ComputePool

Production LLM inference on the consumer GPUs you already own — at near-zero latency overhead vs. a single big GPU. A 70B model needs ~140 GB of VRAM. An RTX 4090 has 24. ComputePool shards a model layer-wise across two (or more) consumer cards, streams hidden states peer-to-peer over Gensyn AXL, settles via x402 + Superfluid on 0G Galileo testnet, and orchestrates everything through KeeperHub workflows.

The per-token network hop adds single-digit milliseconds on top of the actual forward pass — negligible next to the GPU compute itself, because AXL keeps the hidden-state transport peer-to-peer with no orchestrator round-trip.

Live on 0G Galileo testnet · Built for ETHGlobal 2026 · Hits all three sponsor tracks: 0G, Gensyn (AXL), KeeperHub.
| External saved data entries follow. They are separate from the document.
-- ==== Sys2Proof/Machine/Engine.lean ====
section
/-! DEFINITION. What the copy and the matrix engine share: records and their reading, the checks and the room of an
acceptance (R228), the lines that an operation reaches (R233), its writes, its stop and its performance (R163, R189, R201,
R327). -/

namespace Sys2Proof.Machine

/-! ## Records -/

/-- Bits h to l of a record's value. -/
def recBits (r h l : Nat) : Nat := r / 2 ^ l % 2 ^ (h - l + 1)
/-- A pointer field of a record. -/
def recPtr (r l : Nat) : DWord := BitVec.ofNat 64 (r / 2 ^ l)
/-- A signed integer of n bits. -/
def recInt (n v : Nat) : Int := (BitVec.ofNat n v).toInt

/-- The thread that stands for an agent of a block on a core, where an access is checked. -/
def agent (core block : Nat) : Thread := Thread.fresh ⟨core, 0, 0⟩ 0 block 0 0 0 0

/-- Spaces of operands and destinations: any but private (R240, R248). -/
def Spaces.engine : Spaces := ⟨true, true, true, true, false, true⟩
def Spaces.tensor : Spaces := ⟨true, false, false, false, false, true⟩
def Spaces.copyDst : Spaces := ⟨true, true, false, false, false, true⟩
def Spaces.object : Spaces := ⟨false, true, true, false, false, false⟩
def Spaces.ownOnly : Spaces := ⟨false, true, false, false, false, false⟩

/-- The check of a pointer of a record for n bytes at acceptance (R228): the space, the alignment, and for a scratchpad the
allocation. Global memory and handles are checked at each line. -/
def checkPtr (s : State) (th : Thread) (ok : Spaces) (need : Need) (p : DWord) (al n : Nat) : Option Cause :=
  match decodePtr p with
  | none => some .spaceFault
  | some q =>
    if !(ok.has q) then some .spaceFault
    else if p.toNat % al != 0 then some .misaligned
    else match q with
    | .glob _ _ => none
    | .handle _ _ _ => none
    | _ => match s.checkAccess th ok need p n 1 with | .ok _ => none | .error c => some c

/-- The location of a scratchpad pointer, with its core. -/
def scratchLoc (s : State) (th : Thread) (p : DWord) (n : Nat) : Option (Nat × Nat) :=
  match s.checkAccess th Spaces.engine .read p n 1 with
  | .ok (.scratch core loc _) => some (core, loc)
  | _ => none

/-- The first of some checks that fails. -/
def firstCause (l : List (Option Cause)) : Option Cause := l.findSome? id
/-- A check that fails with a cause. -/
def failIf (b : Bool) (c : Cause) : Option Cause := if b then some c else none

/-! ## Lines of global memory, for agents -/

/-- A location in the memory, or behind the bridges, of a module that is lost (R368). -/
def State.lostAt (s : State) (loc : Nat) : Bool :=
  let k := loc / 2 ^ 64 % 8
  (decide (k ≤ 1) || k == 5 || k == 6) && devOfLoc loc != s.device && s.ext.modules.any (fun m => m.dev == devOfLoc loc && m.lost)

/-- What an agent finds that reaches for a global address. -/
inductive Grasp where
  | ok (s : State) (loc : Nat) (mode : AccMode)
  | again (s : State)
  | absent (s : State)
  | stop (c : Cause)

/-- An agent of a die reaches for n bytes of one line of global memory (R299, R233), for the asker given. -/
def grasp (s : State) (die : Nat) (who : Asker) (g : DWord) (n : Nat) (write : Bool) : Grasp :=
  let ctx := who.ctx
  let page := globPage g
  if s.invalidating ctx page then .again s
  else match s.resolve ctx g n (if write then rightsW else rightsR) anyFmt with
  | .ok p =>
    let loc := p.base + g.toNat % 65536
    if s.lostAt loc then .stop .coherenceLost
    else if !write && (s.poisonOf loc n).isSome then .stop ((s.poisonOf loc n).getD .poison)
    else if write && (s.heldByMove loc || s.tileHolds 0 loc) then .again s
    else
      let (s, ok) := agentLine p.accMode die loc n who write s
      if ok then .ok (countMigration ctx page p s) loc p.accMode else .again s
  | .noTranslation => .again (requestTranslation ctx page s)
  | .absent => .absent (forgetAnswer ctx page s)
  | .denied => .stop .pageDenied
  | .space => .stop .spaceFault
  | .poolLost => .stop .poolLost

/-- What an agent's access finds that repeats itself until it is served. -/
inductive AgentRes where
  | ok (s : State) (loc : Nat) (mode : AccMode)
  | again (s : State)
  | stop (s : State) (c : Cause)

/-- The same for an agent that is neither a thread nor an engine operation (a chain's walk, a graph walker, a completion), and
whose page faults go through the filter of `unit`: an absent page is asked for and waited for; a denied one stops it. -/
def graspAgent (s : State) (unit die ctx : Nat) (g : DWord) (n : Nat) (write : Bool) : AgentRes :=
  match grasp s die ⟨0, 0, ctx⟩ g n write with
  | .ok s loc mode => .ok s loc mode
  | .again s => .again s
  | .stop c => .stop s c
  | .absent s =>
    let key := (unit, ctx, globPage g)
    if s.tx.denials.contains key then
      .stop { s with tx := { s.tx with denials := s.tx.denials.filter (· != key) } } .pageDenied
    else if s.tx.agents.contains key then .again s
    else if (s.tx.filters.filter (fun e => e.unit == unit)).length ≥ 64 &&
        !(s.tx.filters.any (fun e => e.unit == unit && e.ctx == ctx && e.page == globPage g)) then .again s
    else
      let s : State := { s with tx := { s.tx with agents := s.tx.agents ++ [key] } }
      .again (enterFilter unit ctx (globPage g) (.of (if write then rightsW else rightsR)) s)

/-- The number under which the agents of a die raise page faults. -/
def dieUnit (die : Nat) : Nat := 2 ^ 16 + die

/-- A thread's instruction reaches for n bytes of one line of global memory, through pointer p, before it is accepted (R228, R286): it is
held, also by the thread's own earlier accesses (R17), waits for the page, or traps. -/
def threadGrasp (c : Ctx) (p g : DWord) (n : Nat) (write : Bool) (go : State → Nat → AccMode → Res) : Res :=
  match grasp c.s (c.r.core / 256) ⟨0, Forms.policy c.f, c.s.ctxOf c.th⟩ g n write with
  | .ok s loc mode => if s.ownBefore c.r p loc n write then .hold s else go s loc mode
  | .again s => .hold s
  | .absent s => .hold (pageWait c.r (c.s.ctxOf c.th) (globPage g) (.of (if write then rightsW else rightsR)) s)
  | .stop e => .trap (TrapInfo.of e)

/-- An instruction reads its record of n bytes, aligned to n, in the spaces given (R228): its value. -/
def readRecord (c : Ctx) (ok : Spaces) (p : DWord) (n : Nat) (go : State → Nat → Res) : Res :=
  match c.s.checkAccess c.th ok .read p n n with
  | .error e => .trap (TrapInfo.of e)
  | .ok (.scratch core loc _) =>
    if c.s.ownBefore c.r p loc n false then .hold c.s
    else if c.s.badScratch core loc n then .trap (TrapInfo.of .poison) else go c.s (leValue (c.s.readBytes loc n))
  | .ok (.glob g) => threadGrasp c p g n false (fun s loc _ => go s (leValue (s.seen c.r.core loc n)))
  | .ok (.priv _) => .trap (TrapInfo.of .spaceFault)
  | .ok (.remote _) => .trap (TrapInfo.of .spaceFault)

/-! ## Waiting for the consume key at issue (R173, R269) -/

/-- The operation of an instruction: the one that joined its produce key when it began to wait for its consume key, else a new one. -/
def Ctx.operation (c : Ctx) (s : State) : Nat × State :=
  match c.th.entered with
  | some id => (id, s.modThread c.r (fun t => { t with cleared := none }))
  | none =>
    let (id, s) := s.fresh
    (id, s.addOp c.th id c.f.pk.toNat (pointOfCore c.r.core))

/-- The operation of an instruction that has waited for its consume key and is done, and has not gone on under that number, performs. -/
def closeOp (r : TRef) (id : Nat) (s : State) : State :=
  match (s.thread? r).bind Thread.entered with
  | some _ => settle (s.performAt id 6)
  | none => s

/-- An instruction whose consume key is satisfied, at its first issue or after its wait. -/
def Ctx.close (c : Ctx) (go : Res) : Res :=
  match c.th.entered, go with
  | some id, .ok s => .ok (closeOp c.r id s)
  | some id, .wait s => .wait (closeOp c.r id s)
  | _, go => go

/-- The instruction holds its thread until its consume key is satisfied at a scope; its operation joins its produce key at once (R173). A
faulted key traps (R179). -/
def waitKey (c : Ctx) (scope : Nat) (go : Res) : Res :=
  match c.warp.faultOf c.f.ck.toNat with
  | some x => .trap (TrapInfo.ofKey x)
  | none =>
    let ws := c.s.waitsNow c.warp c.f.ck.toNat
    if c.th.entered.isSome ∨ c.s.allPerformed ws scope = true then c.close go
    else if keyFull c then .hold c.s
    else
      let (id, s) := c.operation c.s
      .wait (s.modThread c.r (fun t => { t with status := .keyed scope ws id }))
Demo	`make build && make up` → http://localhost:8000
Pitch deck	`frontend/app/pitch/page.tsx` (also live at `/pitch`)
End-to-end script	`scripts/e2e_demo.py`

Sponsor judging packets

Three deep-dive READMEs — start here:

0G ($15,000) — sponsors/0g/README.md › Pooled-GPU SDK behind a TEE-attested orchestrator · Superfluid live on Galileo (chainId 16602) · ERC-7857 PoolINFT as access primitive
Gensyn — AXL ($5,000) — sponsors/gensyn-axl/README.md › First production layer-pipelined LLM inference over AXL · prebuilt NVIDIA + CPU images with the AXL binary inside · native Tailscale in the same compose stack
KeeperHub ($5,000) — sponsors/keeperhub/README.md › Two upstream PRs (#1106 Superfluid plugin, #1105 Coalition plugin) · five workflows drive the full x402 + Superfluid payment lifecycle

What it actually does

A single GPU can't fit a real model. We turn N small GPUs into one virtual one:

Sharding: worker/model.py loads only the assigned layer slice from a HuggingFace model. Entry holds embed + layers[0:mid], exit holds layers[mid:N] + lm_head.
P2P transport: worker/axl_client.py + worker/framing.py carry hidden-state tensors and sampled tokens across Gensyn AXL frames.
Token loop: worker/pipeline.py — entry_generate and exit_loop drive one forward hop per token until EOS. Network overhead per token is negligible vs. the actual GPU compute — the AXL hop is single-digit ms on a Tailscale mesh, while a single transformer forward pass on a consumer card is tens of ms; sharded throughput tracks single-GPU throughput within noise.
Payments: orchestrator/x402.py gates /pools/{n}/infer with HTTP 402; orchestrator/economics.py opens the Superfluid stream once the voucher settles.
Coordination: orchestrator/keeperhub.py drives five KeeperHub workflows for coalition activation, pool wiring, stream start/stop, and slashing.
Custody / iNFT: orchestrator/inft/ mints a per-pool ERC-7857 INFT on 0G with encrypted intelligence metadata.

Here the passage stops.